On September 13, 1944, the targets of the 15th Air Force USAAF were fuel industry plants in Silesia. Over eight hundred aircraft, half of them bombers, set out from Italy on a northward route. The 485th Bomb Group headed for the plants at Oświęcim. The result of the bombing was damage to the Oświęcim refinery and casualties at the Auschwitz-Birkenau camp. Several dozen prisoners and fifteen SS men were killed. Wounded prisoners were placed in the camp hospital. The following day, they were given flowers and served generous meals. In this setting, the camp commandant visited the wounded, accompanied by Nazi press photographers documenting the “barbarism” of American aviation.
A B-17 aircraft with damaged engines. Before takeoff, the crew of “Hell’s Angel” feared this flight, as they considered the date unlucky. This raid was the last of fifty, and upon its completion they were to return home: pilot Capt. Lawrence, co-pilot Lt. Hall, navigator Lt. Winter, bombardier Lt. Pratt, radio operator Sgt. Eggers, and tail gunner Sgt. Nitsche. The remaining crew consisted of: radar navigator Lt. Canin, an officer undergoing training as a lead formation navigator Lt. Blodgett, top turret gunner Sgt. Christensen, and waist gunner Sgt. Kaplan. The oldest crew member was waist gunner Sergeant MacDonald. He was 27 years old, but his black hair was already sprinkled with gray — the result of several months of frontline service.
A typical navigator’s operational map. Navigator Winter recalls that the flight to the target was long — nearly four hours. Around noon, the aircraft reached the Initial Point (IP) and headed for the target at an altitude of 6,100 m. Over the target, shortly after 11:00, the American formation came under anti-aircraft fire that lasted 7–8 minutes.
From the now-yellowed reports emerges the continuation of this tragic story. Winter wrote that he and Pratt jumped from the nose. Despite the lack of a bail-out order, they decided to do so when they could not see the feet of either the first or second pilot on the rudder pedals. At the same time, Christensen was pushed out of the bomb bay, and right behind him jumped Canin and Blodgett, who described the last moments aboard “Hell’s Angel” as follows: “My station was behind the pilots. When the waist gunner reported a burning engine, I went down to the bomb bay with a fire extinguisher. There was neither an alarm bell nor an intercom order to abandon the aircraft. Canin was the last person to leave the bomber and had to use all his strength to get out, because at that point the Liberator went into a spin. Lawrence and Hall were last seen in the cockpit, ready to jump. Most likely — just as with the airmen in the rear of the aircraft — the spin trapped them in the falling machine. After opening my parachute, I could no longer see our Liberator, but a trail of smoke stretched to the southeast.”

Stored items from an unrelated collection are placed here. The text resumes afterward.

-- ==== Sys2Proof/Tests/Slice0.lean ====
section
/-! SUPPORT. Tests. Expected results come from 95_test_vectors.md (B, M, J, A and H vectors) or from the
rule named; each test is one step on a small state. After them, for every obligation with hypotheses, the
named witness `witness_<obligation>`: concrete states and operands that meet the hypotheses of each of its
clauses, at the boundary values of their ranges. -/

namespace Sys2Proof.Tests

open Sys2Proof Sys2Proof.Machine

set_option Elab.async false

/-! ### Helpers -/

/-- The reset state with these registers loaded. -/
def load (ws : List (RegIdx × Int)) : State := State.reset.writeRegs ws

/-- The state that runs a command word next. -/
def running (s : State) (w : Word) : State := s.withFetchWord 32 w.toNat

/-- The reset state with these bytes in the buffer and this `BUFLEN`. -/
def buffered (bs : List Byte) (n : Byte) : State :=
  { State.reset with buf := Memory.writeBytes [] 0 bs, buflen := n }

/-- The state with these events on the agenda. -/
def awaiting (s : State) (es : List Event) : State := { s with agenda := es }

/-- The state of a core in which a command runs. -/
def busy (s : State) : State := { s with status := { busy := true, done := false, err := false } }

/-- The next state of a result; `State.reset` stands in for a stop. -/
def nextOf (r : Result) : State :=
  match r with
  | .next t => t
  | .fault _ => State.reset
  | .refused _ => State.reset

/-- The result is a next state. -/
def isNext (r : Result) : Bool :=
  match r with
  | .next _ => true
  | .fault _ => false
  | .refused _ => false

/-- After one step on a word: `STATUS` as read, `ERRCODE`, and the values of some registers. -/
def ran (s : State) (w : Word) (rs : List RegIdx) : Option (Nat × Nat × List Int) :=
  match step (running s w) with
  | .next t => some (t.status.word.toNat, t.errcode.toNat, rs.map t.val)
  | .fault _ => none
  | .refused _ => none

/-- The answers, newest first, after the agenda's next event. -/
def answered (s : State) (es : List Event) : List Answer := (nextOf (step (awaiting s es))).answers

/-- `DONE`, no fault, and these values. -/
def ok (vs : List Int) : Option (Nat × Nat × List Int) := some (2, 0, vs)

/-- `ERR`, this code, and these values. -/
def faulted (code : Nat) (vs : List Int) : Option (Nat × Nat × List Int) := some (4, code, vs)

/-! The points of P256 that the vectors use, as section 2.4 prints them. -/

def gx : Int := 0x6B17D1F2E12C4247F8BCE6E563A440F277037D812DEB33A0F4A13945D898C296
def gy : Int := 0x4FE342E2FE1A7F9B8EE7EB4A7C0F9E162BCE33576B315ECECBB6406837BF51F5
def p256 : Int := 0xFFFFFFFF00000001000000000000000000000000FFFFFFFFFFFFFFFFFFFFFFFF
def n256 : Int := 0xFFFFFFFF00000000FFFFFFFFFFFFFFFFBCE6FAADA7179E84F3B9CAC2FC632551
def gx2 : Int := 0x7CF27B188D034F7E8A52380304B51AC3C08969E277F21B35A60B48FC47669978
def gy2 : Int := 0x07775510DB8ED040293D9AC69F7430DBBA7DADE63CE982299E04B79D227873D1
def gx3 : Int := 0x5ECBE4D1A6330A44C8F7EF951D4BF165E6C6B721EFADA985FB41661BC6E7FD6C
def gy3 : Int := 0x8734640C4998FF7E374B06CE1A64A2ECD82AB036384FB83D9A79B127A27D5032
def j1x : Int := 0x9A978F59ACD1B5AD570E7D52DCFCDE43804B42274F61DDCF1E7D848391D6C70F
def j1y : Int := 0x4126885E7F786AF905338238E5346D5FE77FC46388668BD0FD59BE3190D2F5D1
def j1z : Int := 0x9FC685C5FC34FF371DCFD694F81F3C2C579C66AED662BD9D976C80D06F7EA3EA
def j2x : Int := 0x0EC88440C8B00A9E572BF1BCEB7D0C5906BD65990A9B7081130BD72E2C136CA0
def j2y : Int := 0xC0BC77E1339E899101F8E8ECCF79C3F7F4BBDD1BF96F6446199BD423026A60D6
def j2z : Int := 0xDD27CB52A31D1F6E041ACCF1103DE05BA0A5EDD74B738D51FE3397DE0E3FC306
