-- ==== Sys2Proof/Syntax.lean ====
section
/-! DEFINITION. The commands of the block: one constructor per row of the opcode table, with the operands the
command carries. Each docstring names the row's rule. -/

namespace Sys2Proof
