-- ==== Sys2Proof/Config.lean ====
section
/-! DEFINITION. What the spec leaves open: free values. Each is a constant with no body, applied to operands or to
the counter State.free, so that nothing can evaluate it. The assumption log names each. -/

namespace Sys2Proof.Config

/-- A free choice the spec leaves to the device, drawn with the state's counter (log entries 20 to 24). -/
opaque draw : Nat → Nat

/-- A free byte, drawn with the state's counter: contents that the spec calls undefined (R403; log entry 21). -/
opaque freeByte : Nat → Nat → BitVec 8

/-- The code that an approximating word answers, by word code, type code and operand bits; taken only where it lies
within the bound of R144 (log entry 22). -/
opaque approx : Nat → Nat → Nat → Nat

/-- The result of an arithmetic case for which the spec states none, by a case number and the operands
(log entry 23). -/
opaque unstated : Nat → Nat → Nat → Nat

/-- How many tasks a cluster unit's queue holds beyond one, by unit: the spec gives that queue no depth (log entry 25). -/
opaque unitDepth : Nat → Nat

/-- Receive space, in flits, of the units at a router for the responses they ask for: the spec gives no figure (log entry 111). -/
opaque receiveSpace : Nat → Nat

/-- The SHA-384 hash that mask ROM holds in a root key slot, by algorithm (0 Ed25519, 1 ML-DSA-65) and slot (log
entry 26). -/
opaque rootHash : Nat → Nat → List (BitVec 8)

/-- The SHA-384 digest of the mask ROM (R499; log entry 26). -/
opaque romDigest : List (BitVec 8)

/-- MODULE_ID, which follows from the module's PUF (R498; log entry 26). -/
opaque moduleId : Nat

end Sys2Proof.Config
end

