-- ==== Sys2Proof/Machine/Num.lean ====
section
/-! DEFINITION. Floating-point encodings and rounding: the formats of R106, the canonical NaNs of R107, the
rounding modes of R138 to R140 and the overflow rows of R143, on exact rational values. -/

namespace Sys2Proof.Machine

/-- A floating-point format of R106: exponent bits, mantissa bits, bias, whether it has infinities, its largest
finite code, its canonical NaN code (none when it has no NaN). -/
structure FpFmt where
  eb   : Nat
  mb   : Nat
  bias : Nat
  inf  : Bool
  maxc : Nat
  qnan : Option Nat
  deriving DecidableEq, Repr

def fp64 : FpFmt := ⟨11, 52, 1023, true, 0x7FEFFFFFFFFFFFFF, some 0x7FF8000000000000⟩
def fp32 : FpFmt := ⟨8, 23, 127, true, 0x7F7FFFFF, some 0x7FC00000⟩
def fp16 : FpFmt := ⟨5, 10, 15, true, 0x7BFF, some 0x7E00⟩
def bf16 : FpFmt := ⟨8, 7, 127, true, 0x7F7F, some 0x7FC0⟩
def e4m3 : FpFmt := ⟨4, 3, 7, false, 0x7E, some 0x7F⟩
def e5m2 : FpFmt := ⟨5, 2, 15, true, 0x7B, some 0x7E⟩
def e3m2 : FpFmt := ⟨3, 2, 3, false, 0x1F, none⟩
def e2m3 : FpFmt := ⟨2, 3, 1, false, 0x1F, none⟩
def e2m1 : FpFmt := ⟨2, 1, 1, false, 0x7, none⟩

/-- Width of a format in bits. -/
def FpFmt.width (f : FpFmt) : Nat := 1 + f.eb + f.mb

/-- The code of the sign bit. -/
def FpFmt.signBit (f : FpFmt) : Nat := 2 ^ (f.eb + f.mb)

/-- The canonical NaN (R107). -/
def FpFmt.nanCode (f : FpFmt) : Nat := f.qnan.getD 0

/-- The code of an infinity of a format that has one. -/
def FpFmt.infCode (f : FpFmt) (neg : Bool) : Nat := (if neg then f.signBit else 0) + (2 ^ f.eb - 1) * 2 ^ f.mb

/-- A floating-point value: NaN, an infinity, or an exact signed rational. -/
inductive FVal where
  | nan
  | inf (neg : Bool)
  | fin (neg : Bool) (n d : Nat)
  deriving DecidableEq, Repr

/-- 2 to an integer power as a fraction: numerator and denominator. -/
def pow2 (e : Int) : Nat × Nat := if e < 0 then (1, 2 ^ (-e).toNat) else (2 ^ e.toNat, 1)

/-- The value of a code (R106). -/
def FpFmt.decode (f : FpFmt) (bits : Nat) : FVal :=
  let neg := bitOf bits (f.eb + f.mb)
  let ex := bitsOf bits (f.eb + f.mb - 1) f.mb
  let ma := bits % 2 ^ f.mb
  let mag := bits % f.signBit
  if f.inf && ex == 2 ^ f.eb - 1 then (if ma == 0 then .inf neg else .nan)
  else if !f.inf && f.qnan == some mag then .nan
  else
    let (m, e) : Nat × Int := if ex == 0 then (ma, 1 - (f.bias : Int)) else (2 ^ f.mb + ma, (ex : Int) - f.bias)
    let p := pow2 (e - f.mb)
    .fin neg (m * p.1) p.2

/-- Whether a code is a NaN. -/
def FpFmt.isNan (f : FpFmt) (bits : Nat) : Bool := f.decode bits == .nan

/-- floor(log2(n / d)) for n, d > 0. -/
def floorLog2 (n d : Nat) : Int :=
  let l : Int := (Nat.log2 n : Int) - Nat.log2 d
  let p := pow2 l
  if n * p.2 < d * p.1 then l - 1 else l

/-- Whether a quotient with floor `a` and remainder `r` of `den` rounds up in magnitude: modes of R138, with the
draw `u` under SR (R140). -/
def roundsUp (rnd : Nat) (neg : Bool) (a r den u : Nat) : Bool :=
  if r == 0 then false
  else match rnd with
  | 0 => decide (2 * r > den) || (2 * r == den && a % 2 == 1)
  | 1 => false
  | 2 => !neg
  | 3 => neg
  | 4 => decide (2 * r ≥ den)
  | _ => decide (65536 * r / den + u ≥ 65536)

/-- A magnitude n / d rounded to an integer. -/
def roundNat (rnd : Nat) (neg : Bool) (n d u : Nat) : Nat :=
  let a := n / d
  if roundsUp rnd neg a (n % d) d u then a + 1 else a

/-- A signed rational rounded to an integer (unit step of R138), by sign and magnitude. -/
def roundInt (rnd : Nat) (neg : Bool) (n d : Nat) : Int :=
  let m := roundNat rnd neg n d 0
  if neg then -(m : Int) else m

/-- What rounding a magnitude to a format gives: the code without sign, and whether it was inexact, beyond the
largest finite value, or tiny and inexact. -/
structure Rounded where
  code    : Nat
  inexact : Bool
  ovf     : Bool
  unf     : Bool
  deriving DecidableEq, Repr

/-- The magnitude n / d over 2^q, rounded to an integer: the integer and whether a remainder was lost. -/
def roundAt (rnd : Nat) (neg : Bool) (n d : Nat) (q : Int) (u : Nat) : Nat × Bool :=
  let p := pow2 q
  let den := d * p.1
  let num := n * p.2
  (roundNat rnd neg num den u, num % den != 0)

/-- A magnitude n / d rounded to a format, as if its exponent had no upper bound in the code (R138, R140). -/
def FpFmt.roundMag (f : FpFmt) (rnd : Nat) (neg : Bool) (n d u : Nat) : Rounded :=
  if n == 0 then ⟨0, false, false, false⟩
  else
    let emin : Int := 1 - (f.bias : Int)
    let l := floorLog2 n d
    let e := max l emin
    let r := roundAt rnd neg n d (e - f.mb) u
    let code := (e - emin).toNat * 2 ^ f.mb + r.1
    let tiny :=
      if l < emin then
        let r' := roundAt rnd neg n d (l - f.mb) u
        let p := pow2 (l - f.mb - emin)
        decide (r'.1 * p.1 < p.2)
      else false
    ⟨code, r.2, decide (code > f.maxc), tiny && r.2⟩

/-- Flag bits of the flag table of chapter 05. -/
def flagINV : Nat := 1
def flagDZ  : Nat := 2
def flagOF  : Nat := 4
def flagUF  : Nat := 8
def flagNX  : Nat := 16
def flagSAT : Nat := 32

/-- Whether an overflow gives an infinity (R143), or else the largest finite value. -/
def overflowsToInf (rnd : Nat) (neg : Bool) : Bool :=
  match rnd with
  | 1 => false
  | 2 => !neg
  | 3 => neg
  | _ => true

/-- A signed rational rounded to a format, with its flags. Overflow follows R143; a format without infinities
answers its NaN in place of an infinity (R149), or its largest finite value where it has neither. With `sat`, overflow gives the largest finite value (R149). -/
def FpFmt.round (f : FpFmt) (rnd : Nat) (sat : Bool) (u : Nat) (neg : Bool) (n d : Nat) : Nat × Nat :=
  let r := f.roundMag rnd neg n d u
  let sgn := if neg then f.signBit else 0
  if r.ovf then
    if sat then (sgn + f.maxc, flagSAT + flagNX)
    else if overflowsToInf rnd neg then
      (if f.inf then f.infCode neg else sgn + f.qnan.getD f.maxc, flagOF + flagNX)
    else (sgn + f.maxc, flagOF + flagNX)
  else (sgn + r.code, (if r.inexact then flagNX else 0) + (if r.unf then flagUF else 0))

/-- The code of a value that needs no rounding choice: NaN canonical, infinities and signed zeros exact. -/
def FpFmt.encode (f : FpFmt) (rnd : Nat) (v : FVal) : Nat × Nat :=
  match v with
  | .nan => (f.nanCode, 0)
  | .inf neg => (f.infCode neg, 0)
  | .fin neg n d => f.round rnd false 0 neg n d

/-- The sign of a value. -/
def FVal.neg : FVal → Bool
  | .nan => false
  | .inf b => b
  | .fin b _ _ => b

/-- Whether a value is a zero. -/
def FVal.isZero : FVal → Bool
  | .fin _ n _ => n == 0
  | _ => false

/-- The value with its sign inverted. -/
def FVal.negate : FVal → FVal
  | .nan => .nan
  | .inf b => .inf (!b)
  | .fin b n d => .fin (!b) n d

/-- Exact sum; the sign of an exact zero follows R143. The second component is the flag word. -/
def fAdd (rnd : Nat) : FVal → FVal → FVal × Nat
  | .nan, _ => (.nan, 0)
  | _, .nan => (.nan, 0)
  | .inf a, .inf b => if a == b then (.inf a, 0) else (.nan, flagINV)
  | .inf a, _ => (.inf a, 0)
  | _, .inf b => (.inf b, 0)
  | .fin s n d, .fin s' n' d' =>
    let x := n * d'
    let y := n' * d
    if s == s' then (.fin s (x + y) (d * d'), 0)
    else if x == y then (.fin (rnd == 3) 0 1, 0)
    else if y < x then (.fin s (x - y) (d * d'), 0)
    else (.fin s' (y - x) (d * d'), 0)

/-- Exact product. -/
def fMul : FVal → FVal → FVal × Nat
  | .nan, _ => (.nan, 0)
  | _, .nan => (.nan, 0)
  | .inf a, .inf b => (.inf (a != b), 0)
  | .inf a, .fin b n _ => if n == 0 then (.nan, flagINV) else (.inf (a != b), 0)
  | .fin a n _, .inf b => if n == 0 then (.nan, flagINV) else (.inf (a != b), 0)
  | .fin a n d, .fin b n' d' => (.fin (a != b) (n * n') (d * d'), 0)

/-- Exact quotient. -/
def fDiv : FVal → FVal → FVal × Nat
  | .nan, _ => (.nan, 0)
  | _, .nan => (.nan, 0)
  | .inf _, .inf _ => (.nan, flagINV)
  | .inf a, .fin b _ _ => (.inf (a != b), 0)
  | .fin a _ _, .inf b => (.fin (a != b) 0 1, 0)
  | .fin a n d, .fin b n' d' =>
    if n' == 0 then (if n == 0 then (.nan, flagINV) else (.inf (a != b), flagDZ))
    else (.fin (a != b) (n * d') (d * n'), 0)

/-- Order of two values that are not NaN: x < y. -/
def fLt : FVal → FVal → Bool
  | .inf a, .inf b => a && !b
  | .inf a, .fin _ _ _ => a
  | .fin _ _ _, .inf b => !b
  | .fin s n d, .fin s' n' d' =>
    let x : Int := (if s then -1 else 1) * ((n * d' : Nat) : Int)
    let y : Int := (if s' then -1 else 1) * ((n' * d : Nat) : Int)
    decide (x < y)
  | _, _ => false

/-- Equality of two values; a NaN equals nothing, and the zeros are equal (R143). -/
def fEq : FVal → FVal → Bool
  | .nan, _ => false
  | _, .nan => false
  | x, y => !(fLt x y) && !(fLt y x)

/-- Integer square root by bits, from bit `k` down. -/
def isqrtLoop (n : Nat) : Nat → Nat → Nat
  | 0, r => r
  | k + 1, r => if (r + 2 ^ k) * (r + 2 ^ k) ≤ n then isqrtLoop n k (r + 2 ^ k) else isqrtLoop n k r

/-- floor of the square root. -/
def isqrt (n : Nat) : Nat := isqrtLoop n (Nat.log2 n / 2 + 1) 0

/-- The square root of n / d as a fraction whose lost part is kept as one sticky bit below the last. -/
def sqrtFrac (n d : Nat) : Nat × Nat :=
  let x := n * d * 4 ^ 64
  let r := isqrt x
  (2 * r + (if r * r == x then 0 else 1), 2 * d * 2 ^ 64)

/-- The exact square root of a value, for rounding. -/
def fSqrt : FVal → FVal × Nat
  | .nan => (.nan, 0)
  | .inf neg => if neg then (.nan, flagINV) else (.inf false, 0)
  | .fin neg n d =>
    if n == 0 then (.fin neg 0 1, 0)
    else if neg then (.nan, flagINV)
    else let q := sqrtFrac n d; (.fin false q.1 q.2, 0)

end Sys2Proof.Machine
end

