/-- Begun batches stay; the others are discarded (R348, R350). -/
def Stream.keeps (st : Stream) (b : Nat) : Bool := st.batches.any fun x => x.num == b && (x.begun || x.recorded)

/-- Removes a slot from all the lists of a dispatcher. -/
def Disp.drop (d : Disp) (slots : List Nat) : Disp :=
  let keep := fun l : List Nat => l.filter fun x => !slots.contains x
  { d with delay := keep d.delay
           ready := d.ready.filterMap fun p => let l := keep p.2; if l.isEmpty then none else some (p.1, l)
           unitQ := d.unitQ.filterMap fun p => let l := keep p.2; if l.isEmpty then none else some (p.1, l)
           slots := d.slots.filter fun p => !slots.contains p.1 }

/-- The Hopper entries of a core that hold one of the slots given are emptied; answers how many buffers held a prefetched byte (R349): whether
the first one of a fill in progress has arrived is free, by `u` (log entry 97). An entry that stays is the one to start next (R25). -/
def Core.dropHoppers (c : Core) (slots : List Nat) (u : Nat) : Nat × Core :=
  let hit := fun h : Hopper => h.state != 0 && slots.contains h.slot
  let held := fun (h : Hopper) (i : Nat) => hit h && h.got != 0 && (h.state != 1 || bitOf u i)
  let n := b2n (held c.h0 0) + b2n (held c.h1 1)
  let h0 := if hit c.h0 then {} else c.h0
  let h1 := if hit c.h1 then {} else c.h1
  (n, { c with h0 := h0, h1 := h1, next := if h0.state == 0 && 0 < h1.state && h1.state < 3 then 1
                                           else if h1.state == 0 && 0 < h0.state && h0.state < 3 then 0 else c.next })

/-- The records of a dispatcher that a test picks. -/
def Disp.pick (d : Disp) (p : TaskRec → Bool) : List Nat := (d.slots.filter fun x => p x.2).map fun x => x.1

/-- A saved context without the Hopper entries and programs of slots of cluster `k` that are discarded (R53, R348). -/
def Saved.drop (v : Saved) (k : Nat) (slots : List Nat) : Saved :=
  { v with cores := v.cores.map fun (p : Nat × Core) =>
      if p.1 / 32 == k then
        let c := (p.2.dropHoppers slots 0).2
        (p.1, { c with ctx := if c.ctx.any fun x => slots.contains x.slot then none else c.ctx })
      else p }

/-- Discards picked records on cluster `k`: slots, lists, Hopper entries; answers records and buffers discarded (R348,
R349). A core that runs one of them stops running it. -/
def State.discardOn (s : State) (k : Nat) (p : TaskRec → Bool) : Nat × State :=
  let slots := (s.disp k).pick p
  if slots.isEmpty then (0, s)
  else
    let s0 := { s.modDisp k fun d => d.drop slots with free := s.free + 32 }
    let s1 := if s0.work.saved.isEmpty then s0 else s0.modWork fun w => { w with saved := w.saved.map fun p => (p.1, p.2.drop k slots) }
    (List.range 32).foldl (fun (a : Nat × State) n =>
      let c := 32 * k + n
      let k0 := a.2.core c
      let r := k0.dropHoppers slots (Config.draw (s.free + n))
      if r.2 = k0 && !(k0.ctx.any fun x => slots.contains x.slot) then a
      else (a.1 + r.1, a.2.modCore c fun _ =>
        { r.2 with ctx := if r.2.ctx.any fun x => slots.contains x.slot then none else r.2.ctx })) (slots.length, s1)

/-- Frees the frames of a stream that a test on the batch picks. -/
def Disp.freeFrames (d : Disp) (n : Nat) (p : Option Nat → Bool) : Disp :=
  { d with frames := d.frames.filter fun f => !(f.2.used && f.2.stream == n && p f.2.batch) }

/-- Discards every record of stream `n` whose batch a test picks, on every cluster, with the frames; the total of R349
is also added to each cluster's DSP_CANCEL_DISCARD. -/
def State.discard (s : State) (n : Nat) (count : Bool) (p : Option Nat → Bool) : Nat × State :=
  (List.range 16).foldl (fun (a : Nat × State) k =>
    let r := a.2.discardOn k fun t => t.stream == n && p t.batch
    (a.1 + r.1, r.2.modDisp k fun d =>
      let d1 := d.freeFrames n p
      if count then { d1 with discarded := sat32 d1.discarded r.1 } else d1)) (0, s)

Over Zygodowice, the aircraft exploded. Lawrence, Hall, MacDonald, Eggers, Kaplan, and Nitsche were killed. An eyewitness to the aircraft’s crash, Ferdynand Bałys from Zygodowice, recalled: “It must have been around noon. I remember how my mother screamed not to run anywhere because lunch was on the table. The aircraft kept getting bigger; you could see it couldn’t maintain altitude. It gleamed in the sun so brightly that you could barely look at it. It was swaying from side to side, the engines roaring terribly, as if it were a wounded animal.”
The aircraft trailed a tail of burning fuel behind it. Before the bomber hit the ground, the fuselage broke apart and witnesses saw limp figures of airmen falling from inside. The engines with their propellers flew another kilometer further from their momentum. The trail of smoke hung in the air for a long time. In the distance, the slowly descending parachutes of those Americans who had survived were visible. The only civilian casualty was a woman from Zygodowice, burned by the flaming fuel.
The fallen were buried near the crash site. Local residents placed a birch cross on the grave and fenced in the burial plot. In 1947, the airmen’s remains were transferred to the American Military Cemetery in Belgium and to the USA. The memory of the fallen was not to the liking of the communist authorities, and presumably for this reason, in the 1950s, the security service (UB) searched houses in Zygodowice and the surrounding area. Most of the bomber’s remains were confiscated, in the belief that this would negate the history of politically inconvenient allies.